## Work required:
Of the material below, the lines to be retyped are those from the line containing "theorem runConverter_cases (c" through the line containing "to R154). -/", inclusive; reproduce them exactly.

BEGIN Given data

/-- The buffer test of RUN finds nothing exactly when there is no sample or the host's duties are met (R59, R60, R157). -/
theorem runBreach_none_iff (s : State) (src dst : Format) :
    runBreach src dst s = none ↔ s.a4.toNat = 0 ∨ RunContract s src dst := by
  by_cases h0 : s.a4.toNat = 0
  · simp [runBreach, h0]
  have hpos : 0 < s.a4.toNat := by omega
  simp only [runBreach, h0, if_false, false_or]
  constructor
  · intro h
    split at h
    · cases h
    split at h
    · cases h
    split at h
    · cases h
    split at h
    · cases h
    rename_i ha hw hal hd
    simp only [Bool.not_eq_true', Bool.not_eq_false, Bool.and_eq_true, viewInSpace_iff hpos, viewAllocated_iff,
      viewsDisjoint_iff] at hw hal hd
    exact ⟨⟨by omega, hw.1, hal.1⟩, ⟨by omega, hw.2, hal.2⟩, hd⟩
  · rintro ⟨⟨ha, hw, hal⟩, ⟨ha', hw', hal'⟩, hd⟩
    rw [← viewInSpace_iff hpos] at hw hw'
    rw [← viewAllocated_iff] at hal hal'
    have hd' := viewsDisjoint_iff.mpr hd
    simp [ha, ha', hw, hw', hal, hal', hd']

theorem zeroBreach_none_iff (s : State) (f : Format) :
    zeroBreach f s = none ↔ s.a2.toNat = 0 ∨ GoodView s f s.a0.toNat s.a1.toNat s.a2.toNat := by
  by_cases h0 : s.a2.toNat = 0
  · simp [zeroBreach, h0]
  have hpos : 0 < s.a2.toNat := by omega
  simp only [zeroBreach, h0, if_false, false_or]
  constructor
  · intro h
    split at h
    · cases h
    split at h
    · cases h
    split at h
    · cases h
    rename_i ha hw hal
    simp only [Bool.not_eq_true', Bool.not_eq_false, viewInSpace_iff hpos, viewAllocated_iff] at hw hal
    exact ⟨by omega, hw, hal⟩
  · rintro ⟨ha, hw, hal⟩
    rw [← viewInSpace_iff hpos] at hw
    rw [← viewAllocated_iff] at hal
    simp [ha, hw, hal]

/-! ## What RUN answers -/

/-- Everything a RUN can answer (R150): a code, a refusal of its buffers, or the state its loop ends in. -/
theorem runConverter_cases (c : Converter) (k : Nat) (s : State) :
    (c.dither = true ∧ (c.src, c.dst) ∈ Config.unimpl ∧ runConverter c k s = .next (raise .notImplemented s)) ∨
    (((c.dither = true ∧ contexts s ≤ k) ∨ s.a1 = 0 ∨ s.a3 = 0) ∧ runConverter c k s = .next (raise .badOperand s)) ∨
    (∃ r, runBreach c.src c.dst s = some r ∧ runConverter c k s = .refused r) ∨
    ((c.dither = true → k < contexts s) ∧ RunReady s c.src c.dst ∧
      runConverter c k s = .next (finish (runLoop c k s.a4.toNat s.a4.toNat (startRun s)))) := by
  simp only [runConverter]
  split
  · exact .inl ⟨by tauto, by tauto, rfl⟩
  · split
    · exact .inr (.inl ⟨by tauto, rfl⟩)
    · rename_i hnc
      split
      · exact .inr (.inl ⟨by tauto, rfl⟩)
      · rename_i hns
        cases hb : runBreach c.src c.dst s with
        | some r => exact .inr (.inr (.inl ⟨r, rfl, rfl⟩))
        | none =>
          refine .inr (.inr (.inr ⟨fun hd => ?_, ⟨by tauto, by tauto, (runBreach_none_iff ..).mp hb⟩, rfl⟩))
          by_contra h
          exact hnc ⟨hd, by omega⟩

/-- A RUN whose operands are good ends with STATUS = OK in a state of which `RunAt` says everything (R150 to R154). -/
theorem runConverter_ready {c : Converter} {k : Nat} {s : State} (himpl : ¬ (c.dither = true ∧ (c.src, c.dst) ∈ Config.unimpl))
    (hk : c.dither = true → k < contexts s) (hready : RunReady s c.src c.dst) (hwf : Memory.wf s.mem)
    (h0 : FitsAddr s.params s.a0) (h2 : FitsAddr s.params s.a2) (h4 : FitsAddr s.params s.a4) :
    ∃ t, RunAt c k s t s.a4.toNat ∧ runConverter c k s = .next (finish t) := by
  refine ⟨runLoop c k s.a4.toNat s.a4.toNat (startRun s),
    runLoop_spec hk hready _ (Nat.le_refl _) (by simpa using startRun_at k hwf h0 h2 h4), ?_⟩
  have hb := (runBreach_none_iff s c.src c.dst).mpr hready.buffers
  have hkk : ¬ (c.dither = true ∧ contexts s ≤ k) := fun ⟨hd, h⟩ => by have := hk hd; omega
  have hst : ¬ (s.a1 = 0 ∨ s.a3 = 0) := fun h => h.elim hready.dstStride hready.srcStride
  rw [runConverter, if_neg himpl, if_neg hkk, if_neg hst, hb]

END Given data

## Reply:
theorem runConverter_cases (c : Converter) (k : Nat) (s : State) :
    (c.dither = true ∧ (c.src, c.dst) ∈ Config.unimpl ∧ runConverter c k s = .next (raise .notImplemented s)) ∨
    (((c.dither = true ∧ contexts s ≤ k) ∨ s.a1 = 0 ∨ s.a3 = 0) ∧ runConverter c k s = .next (raise .badOperand s)) ∨
    (∃ r, runBreach c.src c.dst s = some r ∧ runConverter c k s = .refused r) ∨
    ((c.dither = true → k < contexts s) ∧ RunReady s c.src c.dst ∧
      runConverter c k s = .next (finish (runLoop c k s.a4.toNat s.a4.toNat (startRun s)))) := by
  simp only [runConverter]
  split
  · exact .inl ⟨by tauto, by tauto, rfl⟩
  · split
    · exact .inr (.inl ⟨by tauto, rfl⟩)
    · rename_i hnc
      split
      · exact .inr (.inl ⟨by tauto, rfl⟩)
      · rename_i hns
        cases hb : runBreach c.src c.dst s with
        | some r => exact .inr (.inr (.inl ⟨r, rfl, rfl⟩))
        | none =>
          refine .inr (.inr (.inr ⟨fun hd => ?_, ⟨by tauto, by tauto, (runBreach_none_iff ..).mp hb⟩, rfl⟩))
          by_contra h
          exact hnc ⟨hd, by omega⟩

/-- A RUN whose operands are good ends with STATUS = OK in a state of which `RunAt` says everything (R150 to R154). -/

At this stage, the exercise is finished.